Ms Stella Ndabeni-Abrahams, South Africa’s Minister for Small Business Development, commented on her department’s synchronicity with the hashtag for the Entrepreneurship Development in Higher Education (EDHE) Lekgotla 2022 during her opening address on the second day of the event in Gqeberha.

“I’ve seen the hashtag #movetomarket and this talks to the second element of our performance strategies – a focus on market access,” she said. ‘’We are happy to see our higher education institutions transitioning from exclusive and elitist ivory towers to drivers of inclusive innovation and entrepreneurship. This Lekgotla and the work being profiled over these few days is testimony to this,” she said.

“Despite the global volatility, which characterises the moment, I have no doubt that the next decade or two will be Africa’s moment of greatness. Africa’s youthful population will be its growth driver and give the continent its competitive edge, but only if we put entrepreneurship and innovation at the center of our policy focus, not as a rhetoric.”

Ndabeni-Abrahams (above) said universities needed to step up and forge new governance models built on principles of collaborative leadership. “We cannot be held back by state incapacity,” she said, saying she had asked the CEO of 22 On Sloane to join her at the event, hosted by Nelson Mandela University.

Based in Bryanston, Johannesburg, 22 On Sloane is Africa’s largest startup campus, offering incubation and accelerator programmes. Its partners include the Department for Small Business Enterprise as well as GEN Africa, which is part of the Global Entrepreneurship Network (GEN) that operates programmes in 180 countries.

She wanted them to look at a collaboration with the United Nations Development Programme and others involved in GEN Africa, “to better integrate the institutions of higher learning into the thinking on continental innovation and entrepreneurship ecosystem building.

“We owe this to the continent,” she said.

Building a better economy

She said South Africa was facing tough times as a country, with CoViD-19 having resulted in an estimated loss of two million jobs and up to one quarter of small and micro enterprises.
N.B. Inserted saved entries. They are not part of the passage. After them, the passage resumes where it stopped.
-- ==== Sys2Proof/Machine/Records.lean ====
section
/-! DEFINITION. Machine/Records.lean: commands, their records, their window slots and their cells: what every path that
ends, refuses or shortens a command is written from (R84, R105, R112 to R144, R515). -/

namespace Sys2Proof.Machine

/-! ### Commands -/

/-- The command with an id. -/
def State.cmd? (s : State) (id : Nat) : Option Cmd := s.ports.cmds.find? (fun c => c.id == id)

/-- Replacing the command with the same id. -/
def State.setCmd (s : State) (c : Cmd) : State :=
  { s with ports := { s.ports with cmds := s.ports.cmds.map (fun d => if d.id = c.id then c else d) } }

/-- Adding a command at its latch. -/
def State.addCmd (s : State) (c : Cmd) : State :=
  { s with ports := { s.ports with cmds := s.ports.cmds ++ [c], nextId := s.ports.nextId + 1 } }

/-- A command hoisted at a port, as against a prefetch or work of burgee 0. -/
def Cmd.hoisted (c : Cmd) : Bool :=
  match c.op with
  | .read | .write | .abort => true
  | _ => false

/-- A command that takes slots and a range lock. -/
def Cmd.transfers (c : Cmd) : Bool :=
  match c.op with
  | .abort => false
  | _ => true

/-- A command that writes media. -/
def Cmd.writes (c : Cmd) : Bool := match c.op with | .write => true | _ => false

def Cmd.ordered (c : Cmd) : Bool := bitAt c.flags 0
def Cmd.buffered (c : Cmd) : Bool := bitAt c.flags 2
def Cmd.nocache (c : Cmd) : Bool := bitAt c.flags 3

/-- A command of a port is live from its latch until its final record is popped (R116). -/
def Cmd.isLive (c : Cmd) : Bool := c.hoisted && !c.popped

/-- The live commands of a port. -/
def State.liveOf (s : State) (n : Nat) : List Cmd := s.ports.cmds.filter (fun c => c.isLive && c.port == n)

/-- LIVE of a port (R116). -/
def State.liveCount (s : State) (n : Nat) : Nat := (s.liveOf n).length

/-- Work of burgee 0 (R88). -/
def Cmd.isActivity (c : Cmd) : Bool :=
  match c.op with
  | .activity _ => true
  | _ => false

/-- The key order of R119: latch tick, die, latch order. -/
def Cmd.before (a b : Cmd) : Bool :=
  a.th < b.th || (a.th == b.th && (a.die < b.die || (a.die == b.die && a.id < b.id)))

/-- A copy of a stripe track, which holds range locks on the LBAs of its stripes (R261). -/
def Cmd.isCopy (c : Cmd) : Bool := c.isActivity && c.stripes.any (fun x => x.dest.isSome)

/-- Two commands' block ranges overlap. -/
def Cmd.overlaps (a b : Cmd) : Bool := a.lba < b.lba + b.count && b.lba < a.lba + a.count

/-- The command has an entry in its die's range-lock table (R118, R125): a prefetch takes none (R395), and of the work of
burgee 0 only a copy does (R261). -/
def Cmd.locked (c : Cmd) : Bool :=
  match c.op with
  | .read => c.phase = .queued || c.phase = .promised
  | .write => if c.buffered && (c.phase = .promised || c.phase = .ended) then !c.mediaDone
      else c.phase = .queued || c.phase = .promised
  | .activity _ => c.isCopy && c.phase = .promised
  | _ => false

/-- The budget row a command's cells are charged to (R82, R88). -/
def Cmd.rowKey (c : Cmd) : Nat :=
  match c.op with
  | .activity .scrub => 4096
  | .activity .patrol => 4097
  | .activity .cal => 4098
  | .activity .reloc => 4099
  | .activity .log => 4100
  | _ => c.burgee

/-- The command that owns a handle; 0 is no handle (R57). -/
def State.cmdByHandle? (s : State) (h : Nat) : Option Cmd :=
  if h = 0 then none else s.ports.cmds.find? (fun c => c.handle == h)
Now there were global volatilities associated with the war in Ukraine as well as the escalating costs of loadshedding.
“Hunger poverty is on the rise, which is putting more pressure on government for social relief spending, something we are criticised for. This demands that we do things differently and with more urgency and deliberation.

“The time for talking is over. Active collaboration and partnerships are no longer just nice-to-haves but essential to our prospects for recovery. Economic inclusion can no longer be treated as an afterthought. The echoes of July 2021 still ring loudly throughout the land,’’ she said, referring to the orchestrated civil unrest and violence in parts of KwaZulu-Natal and Gauteng between 8 and 17 July last year which caused over 354 deaths, R50-billion in damages, and the loss of 150 000 jobs.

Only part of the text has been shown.